Exercise instructions » Take the lines below between the one holding "0x3418 0 1 0" and the one holding "0x3438 0 1 0", inclusive, and copy them exactly. Add nothing.

[Stored items]
----

-- ==== Sys2Proof/Machine/RegNames.lean ====
section
/-! DEFINITION. The registers and fields the meanings name, at the offsets and bits of the spec's register tables;
a name is the spec's `REGISTER_FIELD`, its arguments the indices of the family. -/

namespace Sys2Proof.Machine

/-- A field of a register: its offset in the window and its bits. -/
structure Fld where
  off : Nat
  hi : Nat
  lo : Nat
  deriving DecidableEq, Repr
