def leafTable8 : List RegDesc := [
  R "TZ_RLOG_PRIV" 0x281C 0 1 0 1 .lAon [F 3 0 .rw 1],
  R "TZ_RLOG_RD_SEQ" 0x2820 0 1 0 1 .lAon [F 31 0 .rw 0],
  R "TZ_RLOG_RD_STAT" 0x2824 0 1 0 1 .lAon [F 31 31 .ro 0, F 30 28 .ro 0, F 9 0 .ro 0],
  R "TZ_RLOG_LOST" 0x2828 0 1 0 1 .lAon [F 31 0 .rc 0],
  R "TZ_RLOG_CLR_REJ" 0x282C 0 1 0 1 .lAon [F 31 0 .rc 0],
  R "TZ_RLOG_WIN" 0x2C00 0x4 128 0 1 .lAon [F 31 0 .ro 0],
  R "TZ_BKk_CTRL" 0x3900 0x100 2 0 1 .lane [Fi 31 31 .rw (fun _ _ => 1), F 30 30 .wo 0, F 29 29 .rw 0, F 28 26 .rw 4, F 25 20 .rw 0x1e, F 15 8 .rw 0x32],
  R "TZ_BKk_DEG" 0x3904 0x100 2 0 1 .lane [F 31 24 .rw 0xa, F 23 16 .rw 4, F 15 8 .rw 4, F 7 0 .rw 1],
  R "TZ_BKk_TXFIR" 0x3908 0x100 2 0 1 .lane [F 31 24 .rw 0, F 23 16 .rw 0x50, F 15 8 .rw 0],
  R "TZ_BKk_RETRY" 0x390C 0x100 2 0 1 .lane [F 31 16 .rw 0x64],
  R "TZ_BKk_STAT" 0x3910 0x100 2 0 1 .lane [F 31 28 .ro 0, F 27 25 .ro 0, Fi 24 24 .ro (fun _ _ => 0), F 23 23 .ro 0, F 22 22 .ro 0, F 21 19 .ro 0],
  R "TZ_BKk_CAP_LOCAL" 0x3914 0x100 2 0 1 .lane [Fi 31 0 .ro (fun i _ => 0xF8F04200 + 0x10000 * i)],
  R "TZ_BKk_CAP_FAR" 0x3918 0x100 2 0 1 .lane [F 31 0 .ro 0],
  R "TZ_BKk_NODE_FAR" 0x391C 0x100 2 0 1 .lane [F 31 0 .ro 0xffffffff],
  R "TZ_BKk_LQ" 0x3920 0x100 2 0 1 .lane [F 31 16 .ro 0x8000, F 15 0 .ro 0xffff],
  R "TZ_BKk_ERLE" 0x3924 0x100 2 0 1 .lane [F 15 0 .ro 0]]

def leafTable9 : List RegDesc := [
  R "TZ_BKk_FEC_CW" 0x3928 0x100 2 0 1 .lane [F 31 0 .rc 0],
  R "TZ_BKk_FEC_CORR" 0x392C 0x100 2 0 1 .lane [F 31 0 .rc 0],
  R "TZ_BKk_FEC_UNCORR" 0x3930 0x100 2 0 1 .lane [F 31 0 .rc 0],
  R "TZ_BKk_DOWN_CNT" 0x3934 0x100 2 0 1 .lane [F 31 0 .rc 0],
  R "TZ_BKk_DEGRADE_CNT" 0x3938 0x100 2 0 1 .lane [F 31 0 .rc 0],
  R "TZ_BKk_TRAIN_CNT" 0x393C 0x100 2 0 1 .lane [F 31 0 .rc 0],
  R "TZ_BKk_TRAIN_FAIL" 0x3940 0x100 2 0 1 .lane [F 31 0 .rc 0],
  R "TZ_BKk_EC_CTRL" 0x3944 0x100 2 0 1 .lane [F 31 31 .rw 0, F 27 24 .rw 0xa, F 7 0 .rw 0x28],
  R "TZ_BKk_EC_CLUSc" 0x3960 0x100 2 0x4 8 .lane [F 31 31 .ro 0, F 16 0 .ro 0],
  R "TZ_BK_CFG" 0x3800 0 1 0 1 .lAon [Fi 0 0 .ro (fun _ _ => 0)],
  R "TZ_AUD_CTRL" 0x3400 0 1 0 1 .lAon [F 31 31 .rw 1, F 30 30 .w1s 0, F 7 0 .rw 0],
  R "TZ_AUD_STAT" 0x3404 0 1 0 1 .lAon [F 31 31 .ro 0, F 30 30 .ro 0, F 29 29 .ro 0, F 20 16 .ro 0],
  R "TZ_AUD_THRESH" 0x3408 0 1 0 1 .lAon [F 31 0 .ro 0],
  R "TZ_AUD_RETAIN" 0x340C 0 1 0 1 .lAon [F 31 0 .rw 0x3e8],
  R "TZ_AUD_WIN_LO_L" 0x3410 0 1 0 1 .lAon [F 31 0 .rw 0xffffffff],
  R "TZ_AUD_WIN_LO_H" 0x3414 0 1 0 1 .lAon [F 15 0 .rw 0xffff]]

def leafTable10 : List RegDesc := [
  R "TZ_AUD_WIN_HI_L" 0x3418 0 1 0 1 .lAon [F 31 0 .rw 0],
  R "TZ_AUD_WIN_HI_H" 0x341C 0 1 0 1 .lAon [F 15 0 .rw 0],
  R "TZ_AUD_RPL_L" 0x3420 0 1 0 1 .lAon [F 31 0 .rw 0],
  R "TZ_AUD_RPL_H" 0x3424 0 1 0 1 .lAon [F 15 0 .rw 0],
  R "TZ_AUD_RPL_LEN" 0x3428 0 1 0 1 .lAon [F 31 0 .rw 0],
  R "TZ_AUD_DESC" 0x3430 0 1 0 1 .lAon [F 31 0 .rc 0],
  R "TZ_AUD_SEL" 0x3434 0 1 0 1 .lAon [F 31 0 .rc 0],
  R "TZ_AUD_ABANDON" 0x3438 0 1 0 1 .lAon [F 31 0 .rc 0],
  R "TZ_AUD_REJECT" 0x343C 0 1 0 1 .lAon [F 31 0 .rc 0],
  R "TZ_AUD_REPLAYS" 0x3440 0 1 0 1 .lAon [F 31 0 .rc 0],
  R "TZ_AUD_SSEQ" 0x3444 0 1 0 1 .lAon [F 31 0 .ro 0],
  R "TZ_AUD_WRr_CTRL" 0x3500 0x20 16 0 1 .lAon [F 31 31 .rw 0, F 30 30 .ro 0, F 15 0 .rw 0x3c],
  R "TZ_AUD_WRr_ID" 0x3504 0x20 16 0 1 .lAon [F 31 0 .rw 0],
  R "TZ_AUD_WRr_BASE_L" 0x3508 0x20 16 0 1 .lAon [F 31 0 .rw 0],
  R "TZ_AUD_WRr_BASE_H" 0x350C 0x20 16 0 1 .lAon [F 15 0 .rw 0],
  R "TZ_AUD_WRr_LEN_L" 0x3510 0x20 16 0 1 .lAon [F 31 0 .rw 0]]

----

Answer to this exercise »
  R "TZ_AUD_WIN_HI_L" 0x3418 0 1 0 1 .lAon [F 31 0 .rw 0],
  R "TZ_AUD_WIN_HI_H" 0x341C 0 1 0 1 .lAon [F 15 0 .rw 0],
  R "TZ_AUD_RPL_L" 0x3420 0 1 0 1 .lAon [F 31 0 .rw 0],
  R "TZ_AUD_RPL_H" 0x3424 0 1 0 1 .lAon [F 15 0 .rw 0],
  R "TZ_AUD_RPL_LEN" 0x3428 0 1 0 1 .lAon [F 31 0 .rw 0],
  R "TZ_AUD_DESC" 0x3430 0 1 0 1 .lAon [F 31 0 .rc 0],
  R "TZ_AUD_SEL" 0x3434 0 1 0 1 .lAon [F 31 0 .rc 0],
  R "TZ_AUD_ABANDON" 0x3438 0 1 0 1 .lAon [F 31 0 .rc 0],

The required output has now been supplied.